• **Problem description**: Each line of the records needs to come back exactly as written.

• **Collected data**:
-- Opening Marker --
/-! ### The bits of the frame (R64, R65) -/

theorem getElem?_bitsMsbFirst {w k : Nat} (hk : k < w) (v : BitVec w) :
    (bitsMsbFirst v)[k]? = some (v.getLsbD (w - 1 - k)) := by
  simp [bitsMsbFirst, hk]

@[simp] theorem length_bitsMsbFirst {w : Nat} (v : BitVec w) : (bitsMsbFirst v).length = w := by
  simp [bitsMsbFirst]

theorem getElem_bitsMsbFirst {w k : Nat} (v : BitVec w) (hk : k < (bitsMsbFirst v).length) :
    (bitsMsbFirst v)[k] = v.getMsbD k := by
  rw [length_bitsMsbFirst] at hk
  simp [bitsMsbFirst, BitVec.getMsbD, hk]

theorem bitsMsbFirst_append {m n : Nat} (u : BitVec m) (v : BitVec n) :
    bitsMsbFirst (u ++ v) = bitsMsbFirst u ++ bitsMsbFirst v := by
  apply List.ext_getElem (by simp)
  intro k _ _
  rw [getElem_bitsMsbFirst, BitVec.getMsbD_append, List.getElem_append]
  by_cases h : k < m
  · simp [h, getElem_bitsMsbFirst]
  · simp [h, getElem_bitsMsbFirst, Nat.le_of_not_lt h]

/-- R64 and R66 name the same 30 bits: the list of the fields' bits is the list of the concatenation's bits. -/
theorem frame_eq_bitsMsbFirst_frameWord (d : Byte) : frame d = bitsMsbFirst (frameWord d) := by
  rw [frame, frameWord, bitsMsbFirst_append, bitsMsbFirst_append, bitsMsbFirst_append]

theorem length_frame (d : Byte) : (frame d).length = 30 := by
  rw [frame_eq_bitsMsbFirst_frameWord, length_bitsMsbFirst]

/-- Bit `k` of the frame is bit `29 - k` of the frame word. -/
theorem getElem?_frame {k : Nat} (hk : k < 30) (d : Byte) :
    (frame d)[k]? = some ((frameWord d).getLsbD (29 - k)) := by
  rw [frame_eq_bitsMsbFirst_frameWord, getElem?_bitsMsbFirst hk]

/-- The fields of the frame word: postamble, data byte, parity byte and preamble, from bit 0 up. -/
theorem getLsbD_frameWord (d : Byte) (j : Nat) :
    (frameWord d).getLsbD j =
      if j < 7 then Config.postamble.getLsbD j
      else if j < 15 then d.getLsbD (j - 7)
      else if j < 23 then (fec d).getLsbD (j - 15)
      else Config.preamble.getLsbD (j - 23) := by
  have hdata : j < 15 ↔ j - 7 < 8 := by omega
  have hparity : j < 23 ↔ j - 15 < 8 := by omega
  simp only [hdata, hparity]
  rw [frameWord, BitVec.getLsbD_append, BitVec.getLsbD_append, BitVec.getLsbD_append, Nat.sub_sub, Nat.sub_sub]

theorem getLsbD_preamble :
    ∀ k < 7, Config.preamble.getLsbD (6 - k) = [true, true, true, false, false, true, false].getD k false := by decide

theorem getLsbD_postamble :
    ∀ k < 7, Config.postamble.getLsbD (6 - k) = [true, false, true, true, false, false, false].getD k false := by decide

/-- Settles O25: the frame is the frame word read from bit 29 down, and a position is in one of the word's four fields. -/
theorem frameBitsByPosition : Obligations.FrameBitsByPosition := by
  refine fun d => ⟨length_frame d, fun k hk => ?preamble, fun k hlo hhi => ?parity, fun k hlo hhi => ?data,
    fun k hlo hhi => ?postamble, fun k hk => getElem?_frame hk d⟩
  all_goals rw [getElem?_frame (by omega), getLsbD_frameWord]
  case preamble =>
    rw [if_neg (by omega), if_neg (by omega), if_neg (by omega), show 29 - k - 23 = 6 - k by omega,
      getLsbD_preamble k hk]
  case parity =>
    rw [if_neg (by omega), if_neg (by omega), if_pos (by omega), show 29 - k - 15 = 14 - k by omega]
  case data =>
    rw [if_neg (by omega), if_pos (by omega), show 29 - k - 7 = 22 - k by omega]
  case postamble =>
    rw [if_pos (by omega), show 29 - k = 6 - (k - 23) by omega, getLsbD_postamble (k - 23) (by omega)]

/-! ### The chip stream (R67 to R69) -/

section Blocks

/-! A list of blocks of one length `n`. -/

variable {α : Type} {n : Nat} {L : List (List α)} (h : ∀ l ∈ L, l.length = n)
include h

theorem length_flatten_of_blocks : L.flatten.length = n * L.length := by
  rw [List.length_flatten, List.map_eq_replicate_iff.mpr h, List.sum_replicate, smul_eq_mul, Nat.mul_comm]

theorem take_drop_flatten_of_blocks {i : Nat} (hi : i < L.length) : (L.flatten.drop (n * i)).take n = L[i] := by
  have hsum : ∀ j ≤ L.length, ((L.map List.length).take j).sum = n * j := by
    intro j hj
    rw [List.map_eq_replicate_iff.mpr h, List.take_replicate, List.sum_replicate, min_eq_left hj, smul_eq_mul,
      Nat.mul_comm]
  have hblock := List.drop_take_succ_flatten_eq_getElem L i hi
  rwa [hsum i hi.le, hsum (i + 1) hi, List.drop_take, Nat.mul_succ, Nat.add_sub_cancel_left] at hblock

end Blocks

theorem length_burst (b : Build) (d : Byte) (k : Nat) : (burst b d k).length = 64 := by
  rw [burst]
  cases burstPrn d k <;> exact Vector.length_toList

theorem burst_eq_ite (b : Build) (d : Byte) (k : Nat) :
    burst b d k = if (frame d).getD k false then b.prnOne.toList else b.prnZero.toList :=
  apply_ite (prnBytes b) _ _ _

/-- Settles O26: the chip stream is 30 blocks of 64 bytes, and block `k` is the sequence frame bit `k` selects. -/
theorem chipStreamIsThirtyWholeSequences : Obligations.ChipStreamIsThirtyWholeSequences := by
  intro b d
  have hblocks : ∀ l ∈ (List.range Config.frameBits).map (burst b d), l.length = 64 := by
    simp [length_burst]
  have hcount : ((List.range Config.frameBits).map (burst b d)).length = 30 := by
    simp [Config.frameBits]
  refine ⟨?_, fun k hk => ?_⟩
  · rw [chipStream, length_flatten_of_blocks hblocks, hcount]
  · rw [chipStream, take_drop_flatten_of_blocks hblocks (hcount.symm ▸ hk), ← burst_eq_ite]
    simp

end Sys2Proof.Machine
end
-- Closing Marker --
• **Answer for this exercise**:
/-! ### The bits of the frame (R64, R65) -/

theorem getElem?_bitsMsbFirst {w k : Nat} (hk : k < w) (v : BitVec w) :
    (bitsMsbFirst v)[k]? = some (v.getLsbD (w - 1 - k)) := by
  simp [bitsMsbFirst, hk]

@[simp] theorem length_bitsMsbFirst {w : Nat} (v : BitVec w) : (bitsMsbFirst v).length = w := by
  simp [bitsMsbFirst]

theorem getElem_bitsMsbFirst {w k : Nat} (v : BitVec w) (hk : k < (bitsMsbFirst v).length) :
    (bitsMsbFirst v)[k] = v.getMsbD k := by
  rw [length_bitsMsbFirst] at hk
  simp [bitsMsbFirst, BitVec.getMsbD, hk]

theorem bitsMsbFirst_append {m n : Nat} (u : BitVec m) (v : BitVec n) :
    bitsMsbFirst (u ++ v) = bitsMsbFirst u ++ bitsMsbFirst v := by
  apply List.ext_getElem (by simp)
  intro k _ _
  rw [getElem_bitsMsbFirst, BitVec.getMsbD_append, List.getElem_append]
  by_cases h : k < m
  · simp [h, getElem_bitsMsbFirst]
  · simp [h, getElem_bitsMsbFirst, Nat.le_of_not_lt h]

/-- R64 and R66 name the same 30 bits: the list of the fields' bits is the list of the concatenation's bits. -/
theorem frame_eq_bitsMsbFirst_frameWord (d : Byte) : frame d = bitsMsbFirst (frameWord d) := by
  rw [frame, frameWord, bitsMsbFirst_append, bitsMsbFirst_append, bitsMsbFirst_append]

theorem length_frame (d : Byte) : (frame d).length = 30 := by
  rw [frame_eq_bitsMsbFirst_frameWord, length_bitsMsbFirst]

/-- Bit `k` of the frame is bit `29 - k` of the frame word. -/
theorem getElem?_frame {k : Nat} (hk : k < 30) (d : Byte) :
    (frame d)[k]? = some ((frameWord d).getLsbD (29 - k)) := by
  rw [frame_eq_bitsMsbFirst_frameWord, getElem?_bitsMsbFirst hk]

/-- The fields of the frame word: postamble, data byte, parity byte and preamble, from bit 0 up. -/
theorem getLsbD_frameWord (d : Byte) (j : Nat) :
    (frameWord d).getLsbD j =
      if j < 7 then Config.postamble.getLsbD j
      else if j < 15 then d.getLsbD (j - 7)
      else if j < 23 then (fec d).getLsbD (j - 15)
      else Config.preamble.getLsbD (j - 23) := by
  have hdata : j < 15 ↔ j - 7 < 8 := by omega
  have hparity : j < 23 ↔ j - 15 < 8 := by omega
  simp only [hdata, hparity]
  rw [frameWord, BitVec.getLsbD_append, BitVec.getLsbD_append, BitVec.getLsbD_append, Nat.sub_sub, Nat.sub_sub]

theorem getLsbD_preamble :
    ∀ k < 7, Config.preamble.getLsbD (6 - k) = [true, true, true, false, false, true, false].getD k false := by decide

theorem getLsbD_postamble :
    ∀ k < 7, Config.postamble.getLsbD (6 - k) = [true, false, true, true, false, false, false].getD k false := by decide

/-- Settles O25: the frame is the frame word read from bit 29 down, and a position is in one of the word's four fields. -/
theorem frameBitsByPosition : Obligations.FrameBitsByPosition := by
  refine fun d => ⟨length_frame d, fun k hk => ?preamble, fun k hlo hhi => ?parity, fun k hlo hhi => ?data,
    fun k hlo hhi => ?postamble, fun k hk => getElem?_frame hk d⟩
  all_goals rw [getElem?_frame (by omega), getLsbD_frameWord]
  case preamble =>
    rw [if_neg (by omega), if_neg (by omega), if_neg (by omega), show 29 - k - 23 = 6 - k by omega,
      getLsbD_preamble k hk]
  case parity =>
    rw [if_neg (by omega), if_neg (by omega), if_pos (by omega), show 29 - k - 15 = 14 - k by omega]
  case data =>
    rw [if_neg (by omega), if_pos (by omega), show 29 - k - 7 = 22 - k by omega]
  case postamble =>
    rw [if_pos (by omega), show 29 - k = 6 - (k - 23) by omega, getLsbD_postamble (k - 23) (by omega)]

/-! ### The chip stream (R67 to R69) -/

section Blocks

/-! A list of blocks of one length `n`. -/

variable {α : Type} {n : Nat} {L : List (List α)} (h : ∀ l ∈ L, l.length = n)
include h

theorem length_flatten_of_blocks : L.flatten.length = n * L.length := by
  rw [List.length_flatten, List.map_eq_replicate_iff.mpr h, List.sum_replicate, smul_eq_mul, Nat.mul_comm]

theorem take_drop_flatten_of_blocks {i : Nat} (hi : i < L.length) : (L.flatten.drop (n * i)).take n = L[i] := by
  have hsum : ∀ j ≤ L.length, ((L.map List.length).take j).sum = n * j := by
    intro j hj
    rw [List.map_eq_replicate_iff.mpr h, List.take_replicate, List.sum_replicate, min_eq_left hj, smul_eq_mul,
      Nat.mul_comm]
  have hblock := List.drop_take_succ_flatten_eq_getElem L i hi
  rwa [hsum i hi.le, hsum (i + 1) hi, List.drop_take, Nat.mul_succ, Nat.add_sub_cancel_left] at hblock

end Blocks

theorem length_burst (b : Build) (d : Byte) (k : Nat) : (burst b d k).length = 64 := by
  rw [burst]
  cases burstPrn d k <;> exact Vector.length_toList

theorem burst_eq_ite (b : Build) (d : Byte) (k : Nat) :
    burst b d k = if (frame d).getD k false then b.prnOne.toList else b.prnZero.toList :=
  apply_ite (prnBytes b) _ _ _

/-- Settles O26: the chip stream is 30 blocks of 64 bytes, and block `k` is the sequence frame bit `k` selects. -/
theorem chipStreamIsThirtyWholeSequences : Obligations.ChipStreamIsThirtyWholeSequences := by
  intro b d
  have hblocks : ∀ l ∈ (List.range Config.frameBits).map (burst b d), l.length = 64 := by
    simp [length_burst]
  have hcount : ((List.range Config.frameBits).map (burst b d)).length = 30 := by
    simp [Config.frameBits]
  refine ⟨?_, fun k hk => ?_⟩
  · rw [chipStream, length_flatten_of_blocks hblocks, hcount]
  · rw [chipStream, take_drop_flatten_of_blocks hblocks (hcount.symm ▸ hk), ← burst_eq_ite]
    simp

end Sys2Proof.Machine
end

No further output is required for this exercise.